UNEXPLAINED MYSTERIES

The very bizarre case of Thierry Tilly.

Lost … the family’s ancestral chateau, which the family no longer own.

Described as the Leonardo da Vinci of mental manipulation, “guru” Thierry Tilly duped a reclusive French family out of more than $6 million, including their chateau.

In 1999, Ghislaine was looking for someone to help her update her Paris-based secretarial school’s computer system. A lawyer friend had recommended the services of Tilly to her; he said he was well-versed in such matters. In fact, the friend had wanted Tilly to get the job because Tilly owed him money.

So one day, Tilly appeared at La Femme Secrétaire on the Rue de Lille in Paris’s Seventh Arrondissement. At first, Ghislaine was impressed with the clean-cut, apparently competent Tilly, and made the mistake of confiding in him: she told him her husband, Jean, was depressed and her son, François, a failure. Other tensions were simmering in the family, to do with the inheritance of the chateau following the death of Ghislaine’s father in 1995. Tilly was all ears. Says Ghislaine: “If we’d been a unified family, Tilly would never have gained a hold over us.” Soon Marchand suspected his wife and her “guru” of having an affair.

Conman – Thierry Tilly

In mid-2000, Ghislaine invited Tilly to attend the Monflanquin Music Festival, of which she was the chief organiser. Quite naturally, she asked him to dine at the chateau and meet the family. It was during this visit that he revealed that his job at La Femme Secrétaire was nothing more than a cover. Now presenting himself as a “special agent in the service of France”, Tilly boasted to the Védrines of his NATO connections. They could call upon his services whenever they needed him.

The chateau, which was, behind its genteel exterior, a hotbed of hidden rivalries and jealousies, was fertile ground for the plentiful and imaginative lies that Tilly spun, and the Védrines gravitated towards his energy. When the young Amaury was caught smoking marijuana in the city, Tilly told him to retreat to the chateau for a few days where there would be no peer pressure to indulge. When Christine started putting on weight, Tilly instructed her to start exercising in the forest surrounding it. To the Védrines, it seemed that their new friend could arrange anything.

Then he struck!

One day, he explained the family were in serious danger from sinister forces. He told them they were the lost descendants of an ancient order, an offshoot of the Knights Templar, called “L’Équilibre du Monde” (the “Balance of the World”), an organisation only called into being when the world faces extreme evil.
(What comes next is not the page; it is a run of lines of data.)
/-- Which fields of a repeated instruction are register operands. -/
def strided : Instr → Bool × Bool × Bool
  | .srd .. => (true, false, false)
  | .swr .. => (false, true, false)
  | i => (true, true, match i with
    | .vadd .. | .vsub .. | .vmul .. | .vmulh .. | .vfma .. | .vfms .. | .vmin .. | .vmax .. | .vand .. | .vor .. | .vxor ..
    | .vshl .. | .vshr .. | .vsel .. | .vabsd .. | .vbfx .. | .vbfi .. | .vlerp .. | .sadd .. | .ssub .. | .smul ..
    | .smulh .. | .sand .. | .sor .. | .sxor .. | .sshl .. | .sshr .. | .ssra .. | .smin .. | .smax .. => true
    | _ => false)

/-- The form of an instruction that REP repeats. -/
def repeatedForm (i : Instr) : Option Form :=
  ((((((vectorForms i).orElse fun _ => unaryForms i).orElse fun _ => selectForms i).orElse fun _ => scalarForms i).orElse
    fun _ => maskForms i).orElse fun _ => laneForms i).orElse fun _ => controlForms i

/-- What REP repeats: a word that decodes to an instruction it may repeat, with strides for register operands only (R68). -/
def repeats (w0 : W32) (ds as bs : BitVec 3) (i : Instr) : Prop :=
  opWords (opcodeOf w0) = 1 ∧ decodeWords w0 0 = .ok i ∧ (advanced 0 0 0 i).isSome ∧
    (ds = 0 ∨ (strided i).1 = true) ∧ (as = 0 ∨ (strided i).2.1 = true) ∧ (bs = 0 ∨ (strided i).2.2 = true)

/-- The view in which iteration REPI of REP runs: it leaves the PC at REP and REPI at the next, or ends (R157, R158). -/
def View.iteration (v : View) (t : State) (count : BitVec 6) : View :=
  if v.repi.toNat + 1 < count.toNat then { v with s := t, next := v.back, repi := v.repi + 1, last := false }
  else { v with s := t, next := v.back + 8, repi := 0 }

end Sys2Proof.Machine
end

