/-- TEXIT.done, and in a KILL handler every way out: each lane of the group exits (R182, R228). TEXIT.saved gives up the
core without retiring, and the team leaves when no group of it that has not retired is unsaved (R182). TEXIT waits for an
ATOM of its group to return (R170). That a KILL handler leaves only so is the model's reading (log 24 DEDUCED). -/
def Obligations.TexitLeaves : Prop :=
  (∀ s v i, ({ words := 1, early := handlerOnly } : Form).CanIssue s v →
    i = .texitDone ∨ (v.inKill = true ∧ (i = .tret ∨ i = .texitSaved)) → i = .tret ∨ s.atomsBack v.u v.g.gid →
    ∃ t g, exec i s = .next t ∧ t.group? v.u v.g.gid = some g ∧ g.handler = none ∧ g.live = 0#32 ∧ g.pending = none ∧
      g.preempt = false ∧ g.retired = v.g.retired ∧ SameMemory s t ∧ OthersStay s t v.u v.g.gid) ∧
  (∀ s v i, ({ words := 1, early := handlerOnly } : Form).CanIssue s v → i = .texitDone ∨ i = .texitSaved →
    ¬s.atomsBack v.u v.g.gid → exec i s = .next (({ words := 1, early := handlerOnly } : Form).issued v).s) ∧
  ∀ s v, ({ words := 1, early := handlerOnly } : Form).CanIssue s v → v.inKill = false → s.atomsBack v.u v.g.gid →
    ∃ t g x, exec .texitSaved s = .next t ∧ t.group? v.u v.g.gid = some g ∧ g.saved = true ∧ g.handler = none ∧
      g.recs = v.g.recs ∧ t.team? v.u = some x ∧
      (x.core = if v.t.groups.all fun y => y.gid == v.g.gid || y.retired || y.saved then none else v.t.core) ∧
      (∀ a, Memory.read t.mem a = Memory.read s.mem a) ∧
      ∀ u a, u ≠ v.u → Memory.read (t.sharedOf u) a = Memory.read (s.sharedOf u) a

/-- HBAR (R222): the flow arrives and sleeps; the arrival, as a release, comes after the group's REDs. When every group of the
gang (R45) that has not retired (R33) has arrived, each returns the number that arrived, and a new round begins; S0 takes
nothing (R46). -/
def Obligations.HbarRounds : Prop :=
  (∀ s v (sd : BitVec 6), ({ words := 1, early := handlerOnly, ops := fun _ => [opSw sd.toNat] } : Form).CanIssue s v →
    let w := ({ words := 1, early := handlerOnly, ops := fun _ => [opSw sd.toNat] } : Form).issued v
    (w.redsOut = true → exec (.hbar sd) s = .next w.s) ∧
    (w.redsOut = false →
      ∃ t g h, exec (.hbar sd) s = .next t ∧ OnlyGroup s t v.u v.g.gid g ∧ SameMemory s t ∧ w.g.handler = some h ∧
        (∃ c r, g = { w.g with hbarIn := true, handler := some { h with sleep := .hbar sd }, clk := c, rels := r, relMark := g.relMark }))) ∧
  ∀ s u t, s.team? u = some t → s.hbarFull t = true →
    ∃ t', exec (.hbarRelease u) s = .next t' ∧ SameMemory s t' ∧
      ∀ x xt gid g (sd : BitVec 6), s.team? x = some xt → xt.gang = t.gang → s.group? x gid = some g →
        g.sleepOf 4 = .hbar sd →
        ∃ g', t'.group? x gid = some g' ∧ g'.sleepOf 4 = .awake ∧ g'.hbarIn = false ∧ g'.pcOf 4 = g.pcOf 4 + 4 ∧
          g'.recs = g.recs ∧ g'.stat = g.stat ∧
          (sd ≠ 0 → g'.sReg (g.bankS 4 sd.toNat) sd.toNat = BitVec.ofNat 64
            ((s.teams.filter fun y => y.gang == t.gang).map fun y => (y.groups.filter fun z => z.hbarIn).length).sum)

/-- What HSW wrote, HSR reads (R221, R222). -/
def Obligations.HiddenStateReadsBack : Prop :=
  ∀ (v : View) (sel : BitVec 16) (x : Word), selWritable sel = true → hswFault sel.toNat x = none →
    v.svc = false → v.g.handler.isSome → ruleHidden { v with g := v.g.setHidden sel.toNat x } sel.toNat = ruleHsrAfter sel.toNat x

/-! ## Indirect branches, EXIT and REP -/

/-- JMPI and CALLI: one target moves the split; several divide it by R37, or it waits for a record (R38, R153). What the checks
of R152 raise, in their order, with the lanes that fail. That a new record's REPI is 0 is the model's (log 21 DEDUCED). -/
def Obligations.IndirectBranchesRun : Prop :=
  (∀ i I, indirectForms i = some I → I.Runs i) ∧
  ∀ i I, indirectForms i = some I → I.Refuses i

/-- EXIT (R34, R155): with no active lane nothing happens; otherwise the active lanes leave the record, unless the group's
last lanes wait for its REDs or find an unreported entry of their team (R173). -/
def Obligations.ExitEndsLanes : Prop :=
  ∀ s v, exitForm.CanIssue s v →
    let w := exitForm.issued v
    (w.split.exec = 0#32 → ∃ t, exec .exit s = .next t ∧ v.Performs s t w Eq 0 {} ∧ SameMemory s t) ∧
    (w.split.exec ≠ 0#32 →
      (ruleLast w = true → w.redsOut = true →
        ∃ t g, exec .exit s = .next t ∧ OnlyGroup s t v.u v.g.gid g ∧ w.g.Readied g v.fl ∧ g.recs = w.g.recs) ∧
      (ruleLast w = true → w.redsOut = false → ∀ n, w.s.ownEntry w.t = some n →
        exec .exit s = (w.withGroup (w.g.drainFlow w.fl)).trapTo v.back 0 0x21 (BitVec.ofNat 64 n)) ∧
      (ruleLast w = false ∨ (w.redsOut = false ∧ w.s.ownEntry w.t = none) → w.g.recordsApart = true →
        ∃ t g, exec .exit s = .next t ∧ t.group? v.u v.g.gid = some g ∧ g.live = w.g.live &&& ~~~w.split.exec ∧
          g.recordsApart = true ∧
          (v.members &&& ~~~w.split.exec ≠ 0#32 →
            g.holdsSplit { w.split with pc := v.back + 4, members := v.members &&& ~~~w.split.exec, exec := 0#32 }) ∧
          (∀ j, j < 4 → j ≠ v.fl → (w.g.record j).used = true → g.holdsSplit (w.g.record j)) ∧
          g.stat = w.g.stat ∧ SameMemory s t ∧ OthersStay s t v.u v.g.gid))

/-- REP (R68, R157, R158): with COUNT 0, or REPI at or above it, the PC moves past both words; otherwise iteration REPI runs
as the instruction with its fields advanced, and leaves REPI at the next or ends. Before any other word REP raises ILLOP.
One iteration a step is the model's grain (log 3 DESIGN CHOICE). -/
def Obligations.RepRepeats : Prop :=
  ∀ s v (count : BitVec 6) (ds as bs : BitVec 3) w0 t, s.issuer? 1 = some v → v.inTurn = true →
    v.s.codeAt v.core v.t.ctx (v.back + 4) w0 t →
    let r : Instr := .rep count ds as bs
    ((¬∃ i, repeats w0 ds as bs i) → exec r s = { v with s := t }.trapTo v.back 0 0x01 0) ∧
    ∀ i, repeats w0 ds as bs i →
      (count.toNat = 0 ∨ count.toNat ≤ v.repi.toNat →
        ∃ t' g, exec r s = .next t' ∧ OnlyGroup t t' v.u v.g.gid g ∧ SameMemory t t' ∧ v.g.Keeps g v.fl (fun _ _ => false)
          (fun _ _ => false) (fun _ _ => false) (fun _ _ => false) ∧ g.standsAt v.fl v.members (v.back + 8)) ∧
      (v.repi.toNat < count.toNat → ∀ i' F,
        advanced (v.repi.toNat * ds.toNat) (v.repi.toNat * as.toNat) (v.repi.toNat * bs.toNat) i = some i' →
        repeatedForm i' = some F →
        let x := v.iteration t count
        let y := F.issued x
        F.early x = none → x.canIssue (F.ill x) (F.reads x) (F.ops x) = true →
        F.Free y → y.fpxLanes (F.flags y) = 0#32 →
          ∃ t' g, exec r s = .next t' ∧ x.Completes t t' y (F.after x) (F.result y) g ∧
            (F.after x).Wrote (F.bits x) (F.result y) g)

/-! ## Memory -/

/-- Loads complete with what memory holds: LD, LDK and LDS (R160 to R166, R168). A load that races with writes may return what
stood there before some of them (R192); when an access is performed, and which writes a read misses, are the model's (log 19
DESIGN CHOICE). -/
def Obligations.LoadsComplete : Prop := ∀ i R e, loadForms i = some (R, e) → LoadRuns i R e

/-- Stores complete: their bytes hold the data and no other byte changes: ST, STK and STS (R160 to R165, R167, R168). That
a store is performed as it issues is the model's (log 19 DESIGN CHOICE). -/
def Obligations.StoresComplete : Prop := ∀ i R ws ks, storeForms i = some (R, ws, ks) → StoreRuns i R ws ks

/-- What stops an access, in the order of R165: for loads, stores, ATOM and SAPP; RED meets rows 1 and 2 alone (R171). -/
def Obligations.AccessesRefused : Prop :=
  (∀ i R e, loadForms i = some (R, e) → R.Refuses i) ∧ (∀ i R ws ks, storeForms i = some (R, ws, ks) → R.Refuses i) ∧
    (∀ d m x, (Reach.atom (some d) m x).Refuses (.atom d m x)) ∧
    (∀ sd sb sc off, (Reach.sapp sd sb sc off).Refuses (.sapp sd sb sc off)) ∧
    ∀ s v m x, (Reach.atom none m x).form.CanIssue s v → ∀ c,
      firstCause (((Reach.atom none m x).issued v).firstRows (Reach.atom none m x).req
        ((Reach.atom none m x).addrs ((Reach.atom none m x).issued v))) = some c →
      exec (.red m x) s = ((Reach.atom none m x).issued v).trap ((Reach.atom none m x).met v) c.1
        ((maskOf fun l => c.2.contains l).zeroExtend 64)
All were taken in except one: Jean Marchand. When he tried to warn his wife that Tilly, who had been working for her since 1999, was a pervert and a charlatan, she divorced him on orders emailed to her by Tilly in the autumn of 2001.

Marchand was escorted to the edge of the family property, whereupon Ghislaine threw down on the lawn a glove and a bouquet of dried flowers, a sign that he had been recognised as an agent of “evil”. By the time Marchand had returned to his home at Fontenay, outside Paris, Ghislaine had emptied their joint accounts.

The scam

At the height of the scam, Tilly maintained two flats, one in London and the other in New York. Gonzalez began to collect rare and fine wines and received a Rolex wristwatch as a gift from Tilly. When Gonzalez was arrested in Paris, the police found €86,000 ($107,000) stuffed in a trunk. Between them, the men purchased a BMW 645 and rented three other vehicles to use from their bases in Paris (Gonzalez) and London (Tilly).

In the end, out of a family fortune of nearly €5 million (about $6.2 million), only €220,000 ($274,000) has been recovered and much more is suspected of being stowed in bank accounts in the Cayman Islands with, according to Picotin, very little hope of it ever being recovered.

The family remained in the house at Monflanquin

Hidden

Tilly’s real feat was organising the sequestration of the entire Védrines family from his home in the UK, where he resided throughout the affair. (Nobody in the village of Monflanquin remembers even seeing le gourou.) By 2003, all 11 members of the Védrines family had left the chateau and moved into Philippe’s home at Talade, north of Monflanquin, where they lived with the shutters closed between 2003 and 2008. Tilly forbade the use of all timepieces and calendars, says Marchand, to further disorientate his victims. “He wanted to cut them off from the world.”

Throughout their seclusion, Tilly telephoned, faxed or emailed the isolated family, on average, 40 times a day from across the Channel, demanding updates on their activities. The presence of a few journalists already alerted to the story by Marchand only reinforced Tilly’s assertions that the family were under close scrutiny by his conspiracy of malign forces.